The Association of Renewable Energy Companies (APPA Renovables) rejects the measure of the reduction of remuneration approved by the Council of Ministers with its current wording, which could lead owners to make the decision to temporarily stop their activity or to denounce the contracts, something that could further increase the price of pool. In his opinion, it implies a retroactive effect on hundreds of renewable facilities that, starting tomorrow, will seriously affect their viability. The criticism has been joined by the Wind Business Association (PREPA), while the large photovoltaic employer Unef is evaluating the content in detail to adopt a consensual position.
According to the association, “the impact that the standard will have on numerous wind and photovoltaic projects with price hedges and power purchase contracts (PPA for the acronym of Power Purchase Agreement) will make the owners or the counterparties of the contract lose money with each MWh injected into the grid, ”says the association, adding that, in a typical case, the affected renewable facilities will have to sell at a loss (for reductions that may exceed the 100 euros / MWh).
“The stoppage of renewable projects, which would be carried out so as not to have to incur significant losses, would lead to a lower supply and, therefore, a foreseeable additional rise in the pool electricity as a direct consequence ”, has advanced the association, which understands that this effect“ was not the one sought by the Government ”, which has made a significant effort in recent years to accelerate the transition to a lower carbon economy, with greater presence of renewables and with lower energy costs thanks to the competitiveness achieved by clean energy.
APPA demands the processing of the rule as a bill in the Courts to be able to modify the most damaging aspects for the projects and safeguard legal security, essential for obtaining the more than 100,000 million euros in investments necessary to undertake the Energy Transition. In addition, it is concerned about the linkage of the reduction in income to the gas market and, in particular, to Mibgas, a market with little liquidity, very volatile and with prices currently on the rise, which makes the behavior of the electricity market even more unpredictable. .
For its part, the Wind Energy Business Association (AEE) has warned of the impact that these can have on the sector. PREPA considers that the measures only focus on a part of the electricity market and forget about “the implications in other environments.” For the 250 companies in the sector that make up PREPA, the Royal Decree-Law will have a negative impact on 21% of the Spanish wind farm, specifically, in those parks with more than 20 years or in facilities incorporated under merchant or PPA schemes.

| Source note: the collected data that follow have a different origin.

theorem exec_keeps_inv {i : Instr} (hs : s.Inv) (hrun : s.Running) (h : exec i s = .next t) : t.Inv := by
  obtain ⟨hhalted, hwait⟩ := hrun
  obtain ⟨f, rfl⟩ | hshape := exec_shape h
  · exact hs.raise hwait f
  · obtain ⟨-, -, -, -, -, -, -, hpacer, hdiv, hk, hparams, -, -⟩ :=
      elementsChangeOnlyByTheirInstructions i s t h
    obtain ⟨hhalt, hfault⟩ := hshape.halt_fault
    have noKey : t.wait = true → s.k = 0 := hshape.no_key_of_wait hwait
    exact
      { mem_wf := exec_mem_wf hs.mem_wf hs.sp_legal h
        sp_legal := exec_sp_legal hs.sp_legal h
        div_lt := hdiv ▸ hs.div_lt
        pacer_le := by rw [hpacer, hparams]; exact hs.pacer_le
        fault_iff_halt := by rw [hhalt, hfault]; exact hs.fault_iff_halt
        wait_not_halted := fun _ => hhalt.trans hhalted
        wait_no_key := fun hw => hk.trans (noKey hw) }

theorem execWord_keeps_inv {w : Word} (hs : s.Inv) (hrun : s.Running) (h : execWord w s = .next t) :
    t.Inv := by
  unfold execWord at h
  split at h
  · exact exec_keeps_inv hs hrun h
  · cases h; exact hs.raise hrun.2 _

/-- Settles O15: a request is nothing, a poll, a fetch fault, or fetch, refresh, the instruction and the
timer step, and each of these keeps the invariant. -/
theorem stepKeepsTheInvariant : Obligations.StepKeepsTheInvariant := by
  intro s t hs h
  obtain ⟨-, he⟩ | ⟨-, -, he⟩ | ⟨-, hwait, -, he⟩ | ⟨hhalt, hwait, -, u, hu, he⟩ := step_cases s <;>
    rw [he] at h <;> cases h
  · exact hs
  · exact hs.pollKeys
  · exact hs.raise hwait _
  · exact (execWord_keeps_inv ((hs.jump (s.ip + 2)).refreshKeys hwait) ⟨hhalt, hwait⟩ hu).endCycle

end Sys2Proof.Machine
end

section
/-! SUPPORT. The cycle (40_cycle.md R80 to R88): what a request does in each of the machine's modes, and
that every number of requests has a next state. -/

namespace Sys2Proof.Machine

/-! ### One request, mode by mode -/

theorem step_halted {s : State} (h : s.halt = true) : step s = .next s := if_pos h

theorem step_waiting {s : State} (hhalt : s.halt = false) (hwait : s.wait = true) :
    step s = .next s.pollKeys := by
  rw [step, cycleRequest, if_neg (by simp [hhalt]), if_pos hwait]

theorem step_fetchFault {s : State} (hhalt : s.halt = false) (hwait : s.wait = false)
    (hip : 4094 < s.ip.toNat) : step s = .next (s.raise (addressFault (lowestOutside s.ip.toNat))) := by
  obtain ⟨h, -⟩ | ⟨-, h, -⟩ | ⟨-, -, -, he⟩ | ⟨-, -, h, -⟩ := step_cases s
  · exact absurd h (by simp [hhalt])
  · exact absurd h (by simp [hwait])
  · exact he
  · omega

/-- The word a fetch from `a` reads. -/
def wordAt (m : Memory) (a : Nat) : Word := wordOfBytes (Memory.read m a) (Memory.read m (a + 1))

theorem step_running {s : State} (hhalt : s.halt = false) (hwait : s.wait = false)
    (hip : s.ip.toNat ≤ 4094) : ∃ u,
      execWord (wordAt s.mem s.ip.toNat) (s.jump (s.ip + 2)).refreshKeys = .next u ∧
      step s = .next u.endCycle := by
  obtain ⟨h, -⟩ | ⟨-, h, -⟩ | ⟨-, -, h, -⟩ | ⟨-, -, -, he⟩ := step_cases s
  · exact absurd h (by simp [hhalt])
  · exact absurd h (by simp [hwait])
  · omega
  · exact he

/-! ### The word decoded -/

theorem execWord_ok {w : Word} {i : Instr} (h : decodeWord w = .ok i) (s : State) :
    execWord w s = exec i s := by rw [execWord, h]

theorem execWord_reject {w : Word} {r : DecodeReject} (h : decodeWord w = .reject r) (s : State) :
    execWord w s = .next (s.raise (wordFault .unimplementedInstruction w)) := by rw [execWord, h]

theorem decodeWord_of_bytes_ok {b0 b1 : Byte} {i : Instr} (h : decodeBytes [b0, b1] = .ok (i, [])) :
    decodeWord (wordOfBytes b0 b1) = .ok i := by
  simp only [decodeBytes] at h
  split at h
  next hw => cases h; exact hw
  next => cases h

theorem decodeWord_of_bytes_reject {b0 b1 : Byte} {r : DecodeReject}
    (h : decodeBytes [b0, b1] = .reject r) : decodeWord (wordOfBytes b0 b1) = .reject r := by
  simp only [decodeBytes] at h
  split at h
  next => cases h
  next hw => cases h; exact hw

theorem State.endCycle_eq (s : State) :
    s.endCycle = if s.halt = true ∨ s.wait = true then s else s.timerStep := by
  simp [State.endCycle]

/-- Settles O7: fetch and refresh set the four elements named, and the two bytes decode to `i`. -/
theorem stepRunsTheDecodedInstruction : Obligations.StepRunsTheDecodedInstruction := by
  intro s i hhalt hwait hip hdecode
  obtain ⟨u, hu, hstep⟩ := step_running hhalt hwait hip
  rw [wordAt, execWord_ok (decodeWord_of_bytes_ok hdecode)] at hu
  exact ⟨u, hu, by rw [hstep, State.endCycle_eq]⟩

Furthermore, although the Government’s measures are of an extraordinary and temporary nature, they may entail “changes in the behavior of economic actors” and discourage investment in the wind and renewable sector. The wind sector considers that they constitute the “most efficient energy to reduce the price of electricity” and, nevertheless, the one that “will be affected with the greatest impact with these new measures”. PREPA has also asked to facilitate the installation of a new wind power and to bet on the expansion of renewable energies, which are “the only solution” against the “ups and downs in international markets of the prices of energy products of origin fossil, raw materials or CO₂ ”.